Key (key) Value (value)
City City dimension key index
Cell Cell dimension key index
Service Business dimension key index
Server IP Server IP dimension key index
Urban business City business dimension key index
Service server IP Service server IP dimension key index
TABLE 1
Taking a key as an example of a city, the city dimension key indexes can comprise average download rate, average download time delay, ratio (success rate) of the number of times of request success to the total number of times of request of all users in the same city, namely, the target data of the same city are classified according to the information contained in the target data, and the city dimension key indexes are obtained by calculating the download rate, download time delay, the number of times of request success and the total number of times of request of the users in the target data (for example, calculating the average value and the duty ratio according to the key indexes in the target data). Taking key as an example of the city service, the city service dimension key index may include average download rate, average download delay, ratio (success rate) of the number of successful requests to the total number of requests of all users accessing the same service in the same city, that is, the target data accessing the same service in the same city is classified according to the information contained in the target data, and the city dimension key index is obtained by calculating the download rate, download delay, the number of successful requests and the total number of requests of the users in the target data. Analysis in other dimensions is similar.

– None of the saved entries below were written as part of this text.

-- ==== Sys2Proof/Machine/EmuCmds.lean ====
section
/-! DEFINITION. The Edge Measurement Unit: the meaning of each command. -/

namespace Sys2Proof.Machine

/-- EMU_EDGE (R224): A qualified edge is counted, stamped if possible and used by consumers and the mode. -/
def execEmuEdge (c : EmuNo) (bin : Fin 512) (rise : Bool) (s : State) : Host.Outcome State Fault Refusal :=
  run s (fun d => d.inBlock bkTIMING (fun d => ((d.emuEdge c.val bin.val rise).edgeCand c.val).teleAll))

/-- INTERPOLATOR_EXCHANGE (R222): At each whole second the interpolators exchange roles and the new bin table is used or rejected. -/
def execInterpolatorExchange (c : EmuNo) (hits : List Nat) (s : State) : Host.Outcome State Fault Refusal :=
  run s (fun d => d.inBlock bkTIMING (fun d => d.interpolators c.val hits))

/-- INTERVAL_TIMEOUT (R232): An interval with no stop within EMU_TIMEOUT writes a TIMEOUT entry and re-arms. -/
def execIntervalTimeout (c : EmuNo) (s : State) : Host.Outcome State Fault Refusal :=
  run s (fun d => d.inBlock bkTIMING (fun d => (d.intervalTimeout c.val).teleAll))

/-- GATE_END (R233): At each gate end a frequency entry is written. -/
def execGateEnd (c : EmuNo) (s : State) : Host.Outcome State Fault Refusal :=
  run s (fun d => d.inBlock bkTIMING (fun d => (d.gateEnd c.val).teleAll))

/-- NO_EDGE_TIMEOUT (R218): No qualified edge for 1.1 s sets NOEDGE_LIVE. -/
def execNoEdgeTimeout (c : EmuNo) (s : State) : Host.Outcome State Fault Refusal :=
  run s (fun d => d.inBlock bkTIMING (fun d => d.noEdge c.val))

/-- DELAY_LINE_LOCK (R221): The EMU delay line reaches lock. -/
def execDelayLineLock (s : State) : Host.Outcome State Fault Refusal :=
  run s (fun d => d.inBlock bkTIMING (fun d => d.lineLock))

/-- DELAY_LINE_LOCK_LOSS (R221): The EMU delay line loses lock, making stamps COARSE. -/
def execDelayLineLockLoss (s : State) : Host.Outcome State Fault Refusal :=
  run s (fun d => d.inBlock bkTIMING (fun d => d.lineLoss))

/-- RAW_COUNTER_WRAP (R226): The cycle counter wraps while SET_LIVE is 0. -/
def execRawCounterWrap (s : State) : Host.Outcome State Fault Refusal :=
  run s (fun d => d.inBlock bkTIMING (fun d => d.rawWrap))

/-- EMUH_RD_WRITE (R237): The host consumes entries of an EMU stream head. -/
def execEmuhRdWrite (c : EmuNo) (v : BitVec 32) (s : State) : Host.Outcome State Fault Refusal :=
  run s (fun d => d.barWrite 0 0 (0x40004 + 0x1000 * c.val) v.toNat true 0)

/-- EMU_FLUSH_EXPIRY (R238): An entry waiting EMU_FLUSH closes its telemetry buffer. -/
def execEmuFlushExpiry (c : EmuNo) (s : State) : Host.Outcome State Fault Refusal :=
  run s (fun d => d.emuFlush c.val)

/-- EMU_CTRL_WRITE (R239): A write of a channel's mode and queue control, refused BUSY under R239 or R215. -/
def execEmuCtrlWrite (c : EmuNo) (v : Word) (s : State) : Host.Outcome State Fault Refusal :=
  run s (fun d => d.writeItem (EMU_CTRL c.val) v.toNat)

end Sys2Proof.Machine
end

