-- ==== Sys2Proof/Machine/LaneCmds.lean ====
section
/-! DEFINITION. Serial lanes, chiplet links, trunks and their tests: the meaning of each command. -/

namespace Sys2Proof.Machine

/-- SIGNAL_DETECT (R541): Signal detected for 1 ms moves a lane to CDR. -/
def execSignalDetect (l : LaneNo) (s : State) : Host.Outcome State Fault Refusal :=
  run s (fun d => d.inBlock bkCORE (fun d => d.signalDetect l.val))

/-- CDR_LOCK (R541): Clock recovery locks, moving the lane to TRAIN or ADAPT. -/
def execCdrLock (l : LaneNo) (s : State) : Host.Outcome State Fault Refusal :=
  run s (fun d => d.inBlock bkCORE (fun d => d.cdrLock l.val))

/-- ADAPT_CONVERGED (R545): The equaliser converges and the lane becomes READY. -/
def execAdaptConverged (l : LaneNo) (s : State) : Host.Outcome State Fault Refusal :=
  run s (fun d => d.inBlock bkCORE (fun d => d.adaptDone l.val))

/-- LINK_TRAINING_DONE (R541): Both ends report receiver ready and the lane enters ADAPT. -/
def execLinkTrainingDone (l : LaneNo) (ffe : BitVec 32) (s : State) : Host.Outcome State Fault Refusal :=
  run s (fun d => d.inBlock bkCORE (fun d => d.trainingDone l.val ffe.toNat))

/-- LANE_EQ_UPDATE (R545): Each equaliser stage updates within its bounds. -/
def execLaneEqUpdate (l : LaneNo) (demand : List Int) (s : State) : Host.Outcome State Fault Refusal :=
  run s (fun d => d.inBlock bkCORE (fun d => d.eqUpdate l.val demand))

/-- LANE_LIMIT_EXPIRY (R542): A lane passing its state limit returns to SIGNAL_WAIT. -/
def execLaneLimitExpiry (l : LaneNo) (s : State) : Host.Outcome State Fault Refusal :=
  runNet s (fun d => d.laneLimit l.val)

/-- SIGNAL_LOSS (R542): Loss of signal for 10 µs or of clock recovery returns a lane to SIGNAL_WAIT. -/
def execSignalLoss (l : LaneNo) (s : State) : Host.Outcome State Fault Refusal :=
  runNet s (fun d => d.inBlock bkCORE (fun d => d.laneRestart l.val))

/-- LANE_RESTART (R542): RESTART returns a lane to SIGNAL_WAIT. -/
def execLaneRestart (l : LaneNo) (s : State) : Host.Outcome State Fault Refusal :=
  runNet s (fun d => d.writeBit (LANE_CTRL l.val) 0)

/-- BUNDLE_FAIL (R548): A failed bundle takes down its chiplet link and its cages. -/
def execBundleFail (b : BundleNo) (crc : BitVec 16) (s : State) : Host.Outcome State Fault Refusal :=
  runNet s (fun d => d.inBlock bkCORE (fun d => d.bundleFail b.val crc.toNat))

/-- BUNDLE_RETRAIN (R548): A failed link is retrained once every 1 s. -/
def execBundleRetrain (k : LinkNo) (s : State) : Host.Outcome State Fault Refusal :=
  run s (fun d => d.bundleRetrain k.val)

/-- MARGIN_SCAN (R549): Every 10 s a bundle scans its lanes' margins. -/
def execMarginScan (b : BundleNo) (left : BitVec 8) (right : BitVec 8) (top : BitVec 8) (bottom : BitVec 8) (s : State) : Host.Outcome State
    Fault Refusal :=
  run s (fun d => d.inBlock bkCORE (fun d => d.marginScan b.val left.toNat right.toNat top.toNat bottom.toNat))

/-- TRUNK_CLOCK_QUALIFIED (R552): The forwarded clock qualifies and the trunk enters CLOCK. -/
def execTrunkClockQualified (t : TrunkNo) (s : State) : Host.Outcome State Fault Refusal :=
  runNet s (fun d => d.inBlock bkTIMING (fun d => d.trkClock t.val))

/-- TRUNK_CLOCK_LOST (R552): A lost forwarded clock takes the trunk to DOWN. -/
def execTrunkClockLost (t : TrunkNo) (s : State) : Host.Outcome State Fault Refusal :=
  runNet s (fun d => d.inBlock bkTIMING (fun d => d.trkClockLost t.val))

/-- TRUNK_ALIGNMENT_DONE (R552): Phase training and comma alignment complete and the trunk enters TRAIN. -/
def execTrunkAlignmentDone (t : TrunkNo) (s : State) : Host.Outcome State Fault Refusal :=
  runNet s (fun d => d.inBlock bkTIMING (fun d => d.trkAligned t.val))

/-- TRAINING_SET_RX (R553): A training set is checked, correcting the lane map, and may bring the trunk UP. -/
def execTrainingSetRx (t : TrunkNo) (set : TrainSet) (s : State) : Host.Outcome State Fault Refusal :=
  runNet s (fun d => d.inBlock bkTIMING (fun d => d.trainingSet t.val set))

/-- TRUNK_TRAIN_TIMEOUT (R552): A trunk not UP within 10 ms restarts training. -/
def execTrunkTrainTimeout (t : TrunkNo) (s : State) : Host.Outcome State Fault Refusal :=
  runNet s (fun d => d.trkTrainTimeout t.val)

/-- CODE_ERROR_BURST (R557): More than 64 code errors in 1 ms return an UP trunk to TRAIN. -/
def execCodeErrorBurst (t : TrunkNo) (errors : BitVec 16) (s : State) : Host.Outcome State Fault Refusal :=
  runNet s (fun d => d.inBlock bkTIMING (fun d => d.codeErrors t.val errors.toNat))

/-- MESSAGE_FRAME_RX (R555): A trunk message frame taken whole is kept or discarded. -/
def execMessageFrameRx (t : TrunkNo) (frame : List Byte) (s : State) : Host.Outcome State Fault Refusal :=
  run s (fun d => d.inBlock bkTIMING (fun d => d.messageFrame t.val frame))

/-- TRUNK_RESTART (R575): RESTART returns the trunk to CLOCK and retrains it. -/
def execTrunkRestart (t : TrunkNo) (s : State) : Host.Outcome State Fault Refusal :=
  runNet s (fun d => d.writeBit (TRK_CTRL t.val) 1)

/-- PRBS_CHECKER_LOCK (R562): 256 matching bits lock the checker. -/
def execPrbsCheckerLock (u : TestUnit) (s : State) : Host.Outcome State Fault Refusal :=
  run s (fun d => d.checkerLock u)

/-- PRBS_LOCK_LOSS (R562): More than 64 mismatches in 1,024 bits unlock the checker, which relocks. -/
def execPrbsLockLoss (u : TestUnit) (bits : Word) (errors : Word) (s : State) : Host.Outcome State Fault Refusal :=
  run s (fun d => d.checkerLoss u bits.toNat errors.toNat)

/-- INJ_ONE (R563): Inverts one transmitted bit. -/
def execInjOne (u : TestUnit) (s : State) : Host.Outcome State Fault Refusal :=
  run s (fun d => d.writeBit (prbsItem u) 19)

/-- EYE_SCAN_START (R564): START places the offset sampler and starts a scan. -/
def execEyeScanStart (u : TestUnit) (v : Word) (s : State) : Host.Outcome State Fault Refusal :=
  run s (fun d => d.writeItem (eyeItem u) (v.toNat / 2 * 2 + 1))

/-- EYE_SCAN_DONE (R564): The scan's dwell ends and DONE is set. -/
def execEyeScanDone (u : TestUnit) (errors : Word) (s : State) : Host.Outcome State Fault Refusal :=
  run s (fun d => d.eyeDone u errors.toNat)

/-- CHIPLET_LINK_TRAINED (R547): A chiplet link's bundle training completes and the link's bundles become READY, carrying their cages again. -/
def execChipletLinkTrained (k : LinkNo) (maps : List Nat) (s : State) : Host.Outcome State Fault Refusal :=
  run s (fun d => d.inBlock bkCORE (fun d => d.linkTrained k.val maps))

/-- TRUNK_ALIGNMENT_TIMEOUT (R552): A trunk in CLOCK that has not completed phase training and comma alignment within 50 µs restarts its training. -/
def execTrunkAlignmentTimeout (t : TrunkNo) (s : State) : Host.Outcome State Fault Refusal :=
  runNet s (fun d => d.trkAlignTimeout t.val)

end Sys2Proof.Machine
end

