-- ==== Sys2Proof/Machine/Dispatch.lean ====
section
/-! DEFINITION. Each command's meaning. -/

namespace Sys2Proof.Machine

Therefore, the corresponding key indexes can be quickly obtained by taking each target dimension as a key through the hash table, and the whole data of each target dimension is preliminarily known through the key indexes, so that the analysis and evaluation are convenient.
And step 240, obtaining a target result based on the operation on the target data stored in the form of the B+ tree and the key value pairs stored in the hash table.
After storing the target data in the form of a B+ tree and storing each target dimension and the corresponding key index in the hash table in a key value pair manner, the target data in the B+ tree and the data in the hash table can be queried and accessed, and based on the data obtained by query, the total traffic, the number of users, the key index trend and the like are analyzed. When an abnormal situation occurs (for example, a user in a certain city cannot normally access a webpage, and a certain service cannot normally use), the operation can be performed to obtain a target result. For example, comparing the target data and the key index of the target dimension with a preset threshold value, outputting a target result according to the comparison result, and carrying out problem tracking. Therefore, the target data can be quickly obtained through the B+ tree, corresponding data is obtained from the hash table by taking a specific dimension in the target data as a key, and the target result is obtained by integrating multiple aspects of data, so that data analysis display and quick problem positioning and tracking are realized.
For ease of understanding, the following explanation will be given by taking the objective dimension as an example of the city service and the service server IP.
Taking city a as an example, different services in city a, such as city a service a, can be taken as keys, and key indexes of dimension a of city a service a are taken as values to process target data. Meanwhile, the target data is processed by taking the service A server IP, such as the service A server IP A, the service A server IP B and the service A server IP C, as keys, and taking the key indexes of the service A server IP dimension, such as the key index of the service A server IP A dimension, the key index of the service A server IP B dimension and the key index of the service A server IP C dimension, as values. And calculating the IP duty ratio of the quality difference server, wherein the IP duty ratio of the quality difference server is the number of the quality difference servers/the number of the servers. Specifically, taking the key index as an example, a first threshold may be set, if the success rate is lower than the first threshold when the server provides the service a, the server IP is identified as the quality difference server IP, and the quality difference server IP duty ratio is calculated according to the quality difference server IP number and the server IP number providing the service a.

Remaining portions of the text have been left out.